In the recent Virginia gubernatorial primary, Democrats nominated a candidate endorsed by the NRA when he ran for attorney general in 2005 and who did not suffer for opposing legislation to ban buying more than one handgun a month and carrying firearms in bars.

And when Republicans pushed a proposal curbing the District of Columbia’s power to regulate gun ownership as a “poison pill” designed to kill a measure giving Washingtonians a voting member of Congress, 22 Democrats joined them, led by Senate Majority Leader Harry Reid of Nevada.

The nation’s first urban Democratic president in a generation, busy with the economy and health care, shows no sign of wanting to press the matter. Asked this spring if Barack Obama might be willing to reinstate the assault weapons ban, spokesman Robert Gibbs said the president believes “there are other strategies that we can take to enforce the laws that are already on the books.”

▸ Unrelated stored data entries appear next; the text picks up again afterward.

/-! ## nextSeq -/

@[simp] theorem nextSeq_uid (w : Wave) : (nextSeq w).uid = w.uid := rfl
@[simp] theorem nextSeq_team (w : Wave) : (nextSeq w).team = w.team := rfl
@[simp] theorem nextSeq_w (w : Wave) : (nextSeq w).w = w.w := rfl
@[simp] theorem nextSeq_ctl (w : Wave) : (nextSeq w).ctl = w.ctl := rfl
@[simp] theorem nextSeq_held (w : Wave) : (nextSeq w).held = w.held := rfl
@[simp] theorem nextSeq_stops (w : Wave) : (nextSeq w).stops = w.stops := rfl
@[simp] theorem nextSeq_faulted (w : Wave) : (nextSeq w).faulted = w.faulted := rfl
@[simp] theorem nextSeq_fetchWait (w : Wave) : (nextSeq w).fetchWait = w.fetchWait := rfl
@[simp] theorem nextSeq_pc (w : Wave) : (nextSeq w).pc = w.pc := rfl
@[simp] theorem nextSeq_s (w : Wave) : (nextSeq w).s = w.s := rfl
@[simp] theorem nextSeq_sEmpty (w : Wave) : (nextSeq w).sEmpty = w.sEmpty := rfl
@[simp] theorem nextSeq_q (w : Wave) : (nextSeq w).q = w.q := rfl
@[simp] theorem nextSeq_qEmpty (w : Wave) : (nextSeq w).qEmpty = w.qEmpty := rfl
@[simp] theorem nextSeq_v (w : Wave) : (nextSeq w).v = w.v := rfl
@[simp] theorem nextSeq_vEmpty (w : Wave) : (nextSeq w).vEmpty = w.vEmpty := rfl
@[simp] theorem nextSeq_c (w : Wave) : (nextSeq w).c = w.c := rfl
@[simp] theorem nextSeq_ix (w : Wave) : (nextSeq w).ix = w.ix := rfl
@[simp] theorem nextSeq_ad (w : Wave) : (nextSeq w).ad = w.ad := rfl
@[simp] theorem nextSeq_g (w : Wave) : (nextSeq w).g = w.g := rfl
@[simp] theorem nextSeq_gangUids (w : Wave) : (nextSeq w).gangUids = w.gangUids := rfl
@[simp] theorem nextSeq_gangCount (w : Wave) : (nextSeq w).gangCount = w.gangCount := rfl
@[simp] theorem nextSeq_satf (w : Wave) : (nextSeq w).satf = w.satf := rfl
@[simp] theorem nextSeq_satarm (w : Wave) : (nextSeq w).satarm = w.satarm := rfl
@[simp] theorem nextSeq_rmode (w : Wave) : (nextSeq w).rmode = w.rmode := rfl
@[simp] theorem nextSeq_asyncerr (w : Wave) : (nextSeq w).asyncerr = w.asyncerr := rfl
@[simp] theorem nextSeq_sigc (w : Wave) : (nextSeq w).sigc = w.sigc := rfl
@[simp] theorem nextSeq_laneGen (w : Wave) : (nextSeq w).laneGen = w.laneGen := rfl
@[simp] theorem nextSeq_engGen (w : Wave) : (nextSeq w).engGen = w.engGen := rfl
@[simp] theorem nextSeq_laneQueue (w : Wave) : (nextSeq w).laneQueue = w.laneQueue := rfl
@[simp] theorem nextSeq_blockRunning (w : Wave) : (nextSeq w).blockRunning = w.blockRunning := rfl
@[simp] theorem nextSeq_blockSeq (w : Wave) : (nextSeq w).blockSeq = w.blockSeq := rfl
@[simp] theorem nextSeq_qAwait (w : Wave) : (nextSeq w).qAwait = w.qAwait := rfl
@[simp] theorem nextSeq_returnQueue (w : Wave) : (nextSeq w).returnQueue = w.returnQueue := rfl
@[simp] theorem nextSeq_recvs (w : Wave) : (nextSeq w).recvs = w.recvs := rfl
@[simp] theorem nextSeq_paths (w : Wave) : (nextSeq w).paths = w.paths := rfl
@[simp] theorem nextSeq_conts (w : Wave) : (nextSeq w).conts = w.conts := rfl
@[simp] theorem nextSeq_pathPtr (w : Wave) : (nextSeq w).pathPtr = w.pathPtr := rfl
@[simp] theorem nextSeq_pair (w : Wave) : (nextSeq w).pair = w.pair := rfl
@[simp] theorem nextSeq_highWater (w : Wave) : (nextSeq w).highWater = w.highWater := rfl
@[simp] theorem nextSeq_shunted (w : Wave) : (nextSeq w).shunted = w.shunted := rfl
@[simp] theorem nextSeq_log (w : Wave) : (nextSeq w).log = w.log := rfl
@[simp] theorem nextSeq_loads (w : Wave) : (nextSeq w).loads = w.loads := rfl
@[simp] theorem nextSeq_stores (w : Wave) : (nextSeq w).stores = w.stores := rfl
@[simp] theorem nextSeq_seq (w : Wave) : (nextSeq w).seq = w.seq + seqStride := rfl
@[simp] theorem nextSeq_fences (w : Wave) : (nextSeq w).fences = w.fences := rfl
@[simp] theorem nextSeq_syncs (w : Wave) : (nextSeq w).syncs = w.syncs := rfl
@[simp] theorem nextSeq_blockSyncs (w : Wave) : (nextSeq w).blockSyncs = w.blockSyncs := rfl
@[simp] theorem nextSeq_readRels (w : Wave) : (nextSeq w).readRels = w.readRels := rfl
@[simp] theorem nextSeq_encoderPending (w : Wave) : (nextSeq w).encoderPending = w.encoderPending := rfl
@[simp] theorem nextSeq_dirty (w : Wave) : (nextSeq w).dirty = w.dirty := rfl
@[simp] theorem nextSeq_engine (w : Wave) : (nextSeq w).engine = w.engine := rfl
@[simp] theorem nextSeq_doneTiles (w : Wave) : (nextSeq w).doneTiles = w.doneTiles := rfl
@[simp] theorem nextSeq_engineFault (w : Wave) : (nextSeq w).engineFault = w.engineFault := rfl
@[simp] theorem nextSeq_engineFaults (w : Wave) : (nextSeq w).engineFaults = w.engineFaults := rfl
@[simp] theorem nextSeq_engineHits (w : Wave) : (nextSeq w).engineHits = w.engineHits := rfl
@[simp] theorem nextSeq_barArrivals (w : Wave) : (nextSeq w).barArrivals = w.barArrivals := rfl
@[simp] theorem nextSeq_decode (w : Wave) : (nextSeq w).decode = w.decode := rfl
@[simp] theorem nextSeq_yielded (w : Wave) : (nextSeq w).yielded = w.yielded := rfl
@[simp] theorem nextSeq_moved (w : Wave) : (nextSeq w).moved = w.moved := rfl
@[simp] theorem nextSeq_interval (w : Wave) : (nextSeq w).interval = w.interval := rfl
@[simp] theorem nextSeq_intervalDue (w : Wave) : (nextSeq w).intervalDue = w.intervalDue := rfl
@[simp] theorem nextSeq_sample (w : Wave) : (nextSeq w).sample = w.sample := rfl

Earlier, Attorney General Eric Holder told CBS News’ Katie Couric that the administration would work with the NRA on “common-sense approaches to reduce the level of violence” on the streets. Obama, Holder said, sought policies “that are politically saleable and things that will be ultimately effective.”

The key phrase is “politically saleable,” given that enactment of the assault weapons ban during the Clinton administration cost Democrats a number of congressional seats in 1994. Democrats don’t want a repeat.

Besides, it’s unclear if stricter gun laws would have prevented the three recent slayings, as well as other even deadlier incidents this year. A recent Supreme Court decision makes it harder for states and localities to limit sales and ownership.

Still, it’s hard to argue that the easy availability of handguns and assault weapons is good for crime prevention or what the Founding Fathers had in mind in the Second Amendment.

And it’s surely a sign of the times that there’s so little effort to do anything about it.